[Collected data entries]
____
theorem State.progTick_keeps {s0 s1 : State} {a1} (hs1 : Keeps s0 s1) :
    Keeps s0 (State.progTick s1 a1) := by
  unfold State.progTick
  extract_lets -merge -underBinder +onlyGivenNames x1
  clear_value x1
  refine keeps_ite ?_ ?_
  · assumption
  · split
    · refine keeps_ite ?_ ?_
      · exact State.waitDone_keeps (by assumption)
      · assumption
    · refine keeps_ite ?_ ?_
      · exact State.progFault_keeps (by assumption)
      · split
        · exact State.progExec_keeps (by assumption)
        · exact State.progStop_keeps (by assumption)

end Sys2Proof.Machine
end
____
Task brief: Reproduce all the entries verbatim, leaving nothing out.

Answer section:
theorem State.progTick_keeps {s0 s1 : State} {a1} (hs1 : Keeps s0 s1) :
    Keeps s0 (State.progTick s1 a1) := by
  unfold State.progTick
  extract_lets -merge -underBinder +onlyGivenNames x1
  clear_value x1
  refine keeps_ite ?_ ?_
  · assumption
  · split
    · refine keeps_ite ?_ ?_
      · exact State.waitDone_keeps (by assumption)
      · assumption
    · refine keeps_ite ?_ ?_
      · exact State.progFault_keeps (by assumption)
      · split
        · exact State.progExec_keeps (by assumption)
        · exact State.progStop_keeps (by assumption)

end Sys2Proof.Machine
end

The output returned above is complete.